Ages + Ratios
When Rajesh’s age was same as the present age of Garima, the ratio of their ages was 3 : 2. When Garima’s age becomes the same as the present age of Rajesh, the ratio of the ages of Rajesh and Garima will become
1) 2 : 1
2) 3 : 2
3) 4 : 3
4) 5 : 4
Solution
Rajesh = \( 3x \), Garima = \( 2x \)
Since this was when Rajesh’s age matched Garima’s current age:
Garima’s current age = \( 3x \)
Age difference between them = \( 3x – 2x = x \)
So, Rajesh’s current age = \( 3x + x = 4x \)

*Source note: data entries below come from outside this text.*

/-! ## The frame that starts -/

/-- At a local frame start a store presents its oldest frame, repeats the previous one with a repeat slip, or presents
no frame; a link that is OFF presents none (R36); no other link's store is touched. At an arrival a store with fewer
than two frames takes the frame at its tail; a full one gives up its oldest frame, counts a delete slip and reports SLIP
delete, whatever the marks (R35). A local frame start does so on every link. The store it presents from is the one
before the start, emptied where the link lost its clock in SYNC at it (R39); re-centred where the link is the source
after the start and was not before (R40); as it was where the link is not in the reference list, and on every link of a
start at which no link loses its clock and which is no superframe start; on any other link as it was or re-centred, for
selections that run one after the other may lock to it in between (R56). Which store a start presents from, and that a
link that loses its clock at the same start ends with an empty store and no frame, rests on the model's order of acts
where none is named, the clock watch and the selections before the presenting (notes/assumptions/3.md and 16.md). Stated
for a start with no order named, by itself, at which no soft reset is due. -/
def Obligations.StorePresents : Prop :=
  (∀ (s : State) (l : LinkId),
    ((s.link l).rx.align = .off → ((s.presentAct l).link l).store = { (s.link l).store with current := none }) ∧
    ((s.link l).rx.align ≠ .off → ∀ f rest, (s.link l).store.queue = f :: rest →
      ((s.presentAct l).link l).store = ⟨rest, some f, true⟩ ∧ (s.presentAct l).events = s.events) ∧
    ((s.link l).rx.align ≠ .off → (s.link l).store.queue = [] → (s.link l).inSync = true →
      (s.link l).store.primed = true →
      s.presentAct l = (s.updLink l fun x => { x with rxCount := { x.rxCount with
        repeatSlips := satAdd16 x.rxCount.repeatSlips 1 } }).report .slip (byteOf l.val) 0#8 ∧
      ((s.presentAct l).link l).store = (s.link l).store) ∧
    ((s.link l).rx.align ≠ .off → (s.link l).store.queue = [] →
      ¬((s.link l).inSync = true ∧ (s.link l).store.primed = true) →
      ((s.presentAct l).link l).store = { (s.link l).store with current := none }) ∧
    (∀ k, k ≠ l → ((s.presentAct l).link k).store = (s.link k).store)) ∧
  (∀ (s : State) (l : LinkId) (f : RxFrame), (s.link l).inSync = true →
    ((s.link l).store.queue.length < 2 →
      s.storeAct l f = s.updLink l fun x => { x with store := { x.store with queue := x.store.queue ++ [f] } }) ∧
    (∀ a b, (s.link l).store.queue = [a, b] →
      s.storeAct l f = (s.updLink l fun x => { x with
        store := { x.store with queue := [b, f] },
        rxCount := { x.rxCount with deleteSlips := satAdd16 x.rxCount.deleteSlips 1 } }).report
          .slip (byteOf l.val) 1#8)) ∧
  (∀ (i : StartInput) (s : State) (k : Bool) (l : LinkId), i.order = [] → i.arrivals = [] →
    s.tb.startKind i.elapsed = some k → s.resetDue = false →
    ∃ (t : State) (x : Store), exec (.localFrameStart i) s = .next t ∧
      (x = (s.link l).store ∨ x = (s.link l).store.recentre) ∧
      (t.tb.source = .locked l → s.tb.source ≠ .locked l → x = (s.link l).store.recentre) ∧
      (.link l ∉ s.tb.refList → x = (s.link l).store) ∧
      ((∀ j, s.clockLossDue j i.rxc = false) → s.tb.superframeDue = false → x = (s.link l).store) ∧
      ((s.link l).inSync = true → s.clockLossDue l i.rxc = true → (t.link l).store = ⟨[], none, false⟩) ∧
      ((s.link l).rx.align = .off → (t.link l).store = { x with current := none }) ∧
      ((s.link l).rx.align ≠ .off → ¬((s.link l).inSync = true ∧ s.clockLossDue l i.rxc = true) →
        (∀ f rest, x.queue = f :: rest → (t.link l).store = ⟨rest, some f, true⟩) ∧
        (x.queue = [] → (s.link l).inSync = true → x.primed = true → (t.link l).store = x) ∧
        (x.queue = [] → ¬((s.link l).inSync = true ∧ x.primed = true) →
          (t.link l).store = { x with current := none })) ∧
      (t.link l).rxCount.repeatSlips =
        if x.queue = [] ∧ (s.link l).inSync = true ∧ x.primed = true ∧ s.clockLossDue l i.rxc = false
        then satAdd16 (s.link l).rxCount.repeatSlips 1 else (s.link l).rxCount.repeatSlips)

/-- A SLOT source is valid exactly when the current input frame of its link is a frame marked valid and the slot is a
payload slot of it under the roles it was received with, and it delivers that frame's word (R69). The word of a payload
output slot and the hold value for later frames go by kind, validity and fault action (R71 to R74); the hold value of an
ignored slot stays (R66). A local frame start writes the hold values so, from the sources of the frame it begins, every
one of them none before it where a switch fires (R74, R75). Stated for a start with no order named, at which no soft
reset is due. -/
def Obligations.PayloadWordIsChosen : Prop :=
  (∀ (s : State) (k : LinkId) (t : SlotId) (w : Word),
    s.slotSource k t = some w ↔
      ∃ f, (s.link k).store.current = some f ∧ f.valid = true ∧ t.val < f.shape.slotCount.toNat ∧ t.val ≠ 0 ∧
        ¬(f.shape.checkEnable = true ∧ t.val + 1 = f.shape.slotCount.toNat) ∧
        ¬(f.shape.role ≠ .none ∧ t.val = f.shape.mgmtSlot.val) ∧ w = f.words.getD t.val 0#16) ∧
  ((∀ (s : State) (e : Entry) (hold : Option Word) (idle : Word),
    (e.source = .idle → s.fixedWord e hold idle = idle) ∧
    (∀ w, e.source = .const w → s.fixedWord e hold idle = w) ∧
    (∀ w, s.sourceWord e.source = some w → s.fixedWord e hold idle = w) ∧
    (s.sourceWord e.source = none → (∀ w, e.source ≠ .const w) → e.fault = .idle →
      s.fixedWord e hold idle = idle) ∧
    (s.sourceWord e.source = none → (∀ w, e.source ≠ .const w) → e.source ≠ .idle → e.fault = .hold →
      s.fixedWord e hold idle = hold.getD idle)) ∧
  (∀ (s : State) (l : LinkId) (t : SlotId),
    ((s.link l).config.txEnable = true → (s.link l).config.shape.isPayload t.val = true →
      (∀ w, s.sourceWord (s.activeEntry l t).source = some w → s.nextHold (slotIndex l t) = some w) ∧
      (s.sourceWord (s.activeEntry l t).source = none →
        s.nextHold (slotIndex l t) = s.map.holds[(slotIndex l t).val])) ∧
    (¬((s.link l).config.txEnable = true ∧ (s.link l).config.shape.isPayload t.val = true) →
      s.nextHold (slotIndex l t) = s.map.holds[(slotIndex l t).val]))) ∧
  (∀ (i : StartInput) (s : State) (k : Bool), i.order = [] → i.arrivals = [] →
    s.tb.startKind i.elapsed = some k → s.resetDue = false →
    ∃ t, exec (.localFrameStart i) s = .next t ∧ ∀ (l : LinkId) (p : SlotId),
      let before := if t.bank.active = s.bank.active then s.map.holds[(slotIndex l p).val] else none
      t.map.holds[(slotIndex l p).val] =
        if (s.link l).config.txEnable = true ∧ (s.link l).config.shape.isPayload p.val = true
        then (t.sourceWord (t.activeEntry l p).source).or before else before)

/-- A link with tx enable on sends N words: the header of the frame index, this link's RAI and the S bit, the management
word in the management slot, the map's word in every payload slot, and with check enable a last word that makes the
exclusive OR of all N zero (R9, R12, R113, R114, R118); one with tx enable off is silent (R119). A local frame start
fixes every transmitter's frame so, with the record as it stands, from the state that the start leaves (R65, R112,
R113); stated for a start with no order named, at which no soft reset is due. The RAI bit of a link that loses its clock
at that very start is set, since in the model's order the clock watch comes before the frame is fixed
(notes/assumptions/3.md and 16.md). -/
def Obligations.TransmitterFixesFrame : Prop :=
  (∀ (s : State) (l : LinkId),
    ((s.link l).config.txEnable = false → (s.transmit.link l).tx.frame = none) ∧
    ((s.link l).config.txEnable = true →
      ∃ ws, (s.transmit.link l).tx.frame = some ws ∧ s.evaluateBridges.carries l ws) ∧
    (s.transmit.link l).tx.inUse = (s.link l).config.txPart) ∧
  (∀ (i : StartInput) (s : State) (k : Bool), i.order = [] → i.arrivals = [] →
    s.tb.startKind i.elapsed = some k → s.resetDue = false →
    ∃ t, exec (.localFrameStart i) s = .next t ∧ ∀ l, (t.link l).config = (s.link l).config ∧
      (t.link l).tx.inUse = (s.link l).config.txPart ∧
      ((s.link l).config.txEnable = false → (t.link l).tx.frame = none) ∧
      ((s.link l).config.txEnable = true → ∃ ws, (t.link l).tx.frame = some ws ∧ t.carries l ws))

Now, when Garima becomes as old as Rajesh is now (i.e., \( 4x \)), time passed = \( 4x – 3x = x \) years
So, at that time:
– Garima’s age = \( 3x + x = 4x \)
– Rajesh’s age = \( 4x + x = 5x \)
Hence, the required ratio = \( \frac{5x}{4x} = \frac{5}{4} \)
Final Answer: Option 4) \( \boxed{5 : 4} \)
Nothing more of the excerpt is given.